Plantar fasciitis is a particular affliction of the feet, caused by enduring strain on the tough “bowstring” Plantar fascia. It is a ligament extending from the heel directly to your toes, furnishing stability and shape to the arch of the foot. As you walk, this resilient fiber creates a coiled steadfastness.
Plantar fasciitis is a condition that is fairly prevalent, impacting about 1 out of every 10 adults. It can be experienced by individuals regardless of their athletic status. It is more frequently observed among individuals whose jobs require prolonged standing on unforgiving surfaces and those engaged in physical activities like long-distance running.

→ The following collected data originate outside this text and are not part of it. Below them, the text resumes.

/-- MARK_START taken by its decision on the state its arrival leaves: the boom observes, its BOOM_STATUS is queued, and the
reply is OK (R181). -/
theorem exec_markStart_done {b : Slot} {p : Plan} (tag : Byte) (ready : s.ready) (free : s.requested = none)
    (auto : (s.boom b).auto = .idle) (level : (s.boom b).level = 0)
    (decided : reqMarkStart boom id slot pos s.heard =
      (s.heard.changeBoom b ((s.heard.boom b).startObserving p)).done) :
    exec (.markStart tag boom id slot pos) s =
      .next (((s.heard.setBoom b ((s.boom b).startObserving p)).queueStatus b).noted.answered 0x9D tag (le1 0)) := by
  have opened := changeBoom_startObserving (s := s.heard) p (by simpa using auto) (by simpa using level)
  rw [heard_boom] at opened decided
  rw [← opened]
  exact exec_markStart_plain tag ready decided (.inl (by simpa using free))

end command

/-- Settles O53: each check refuses on the state the frame's arrival leaves, which differs from the one before in its link
alone; past all of them the boom's change of state is the whole effect. -/
theorem markStartObserves : Obligations.MarkStartObserves := by
  unfold Obligations.MarkStartObserves
  intro s tag boom id slot pos ready settled
  refine ⟨fun unfitted => ?_, fun b fitted => ?_⟩
  · exact exec_markStart_refused tag ready settled (reqMarkStart_of_no_slot (by simpa using unfitted))
  have fitted' : s.heard.slotOf boom = some b := by simpa using fitted
  refine ⟨fun mode => ?_, fun mode => ?_⟩
  · exact exec_markStart_refused tag ready settled (reqMarkStart_of_mode_ne fitted' (by simpa using mode))
  have mode' : s.heard.mode = .observe := by simpa using mode
  refine ⟨fun pending => ?_, fun free => ?_⟩
  · exact exec_markStart_refused tag ready settled (reqMarkStart_of_requested fitted' mode' (by simpa using pending))
  have free' : s.heard.requested = none := by simpa using free
  refine ⟨fun busy => ?_, fun auto level => ?_⟩
  · have notIdle : (s.heard.boom b).idleAtZero = false := by simpa using (s.boom b).idleAtZero_eq_false_iff.2 busy
    exact exec_markStart_refused tag ready settled (reqMarkStart_of_not_idle fitted' mode' free' notIdle)
  have idle' : (s.heard.boom b).idleAtZero = true := by simpa using (s.boom b).idleAtZero_iff.2 ⟨auto, level⟩
  refine ⟨fun bad => ?_, fun r nonzero holds => ?_⟩
  · exact exec_markStart_refused tag ready settled (reqMarkStart_of_bad_arg fitted' mode' free' idle' (by simpa using bad))
  have holds' : s.heard.recipeOf slot = some r := by simpa using holds
  refine ⟨fun held => ?_, fun unheld => ?_⟩
  · exact exec_markStart_refused tag ready settled
      (reqMarkStart_of_held fitted' mode' free' idle' nonzero holds' (by simpa using held))
  · have taken := reqMarkStart_of_unheld (pos := pos) fitted' mode' free' idle' nonzero holds' (by simpa using unheld)
    rw [heard_clock] at taken
    exact exec_markStart_done tag ready free auto level taken

end Sys2Proof.Machine
end

section
/-! SUPPORT. A CONTINUE of a MIX_SHORT frame whose hole stands in COLLARING: State.Profiled does not tie a frame's cause to its
hole's phase, so HOLDING is entered with the profile still OPEN (R65, R98). -/

namespace Sys2Proof.Machine

/-! ## The refuting state -/

/-- A recipe with every field in its range (R4). -/
def mildRecipe : Recipe :=
  { bitDiameter := 27, boltDiameter := 20, encapsulation := 1200, targetDepth := 1800, collarDepth := 30, expectedSE := 500,
    collarFeed := 300, collarRotation := 310, drillFeed := 500, drillRotation := 510, insertFeed := 200, mixFeed := 250,
    mixRotation := 800, torqueRotation := 600, thrustCeiling := 40000, cartDiameter := 23, cartLength := 600, waste := 15,
    maxCartridges := 4, mixRevs := 30, mixTimeMax := 12000, gelLimit := 15000, gelHold := 8000, targetTorque := 2750,
    torqueTimeout := 6000, nutFactor := 210, tensionMin := 700, tensionMax := 900 }

/-- The hole of that recipe, still in COLLARING (R36). -/
def collaringHole : Hole :=
  Hole.start { holeId := 101, recipeSlot := 3, posTag := 7, recipe := mildRecipe, target := 18000, start := 0 }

Various factors contribute to the strain experienced by your plantar fascia. Plantar fasciitis is not solely caused by excessive exercise, standing, or walking. Common risk factors encompass the following:
• Age: Plantar Fasciitis is prevalent among individuals aged 40 to 60
• Gender: Frequently observed in women compared to men
• Weight: Being overweight increases the risk
• Diabetes: Individuals with diabetes are more susceptible to developing plantar fasciitis
• Flexibility: Reduced ankle movement can heighten the peril
• Foot type: It is more common in people with high arched feet
• Footwear: Old or poor quality footwear can also escalate the risk
.
The symptoms commonly associated with this condition include:
1. Variable pain: Individuals typically experience pain in the heel bone, primarily on the sole of the foot. Many people describe it as “first step” pain, occurring when they initially stand up. This pain may improve throughout the day and with physical activity, but it tends to worsen towards the end of the day or after prolonged exertion. In severe cases, the pain originating from the plantar fascia can be intense enough to hinder participation in sports and cause a noticeable limp.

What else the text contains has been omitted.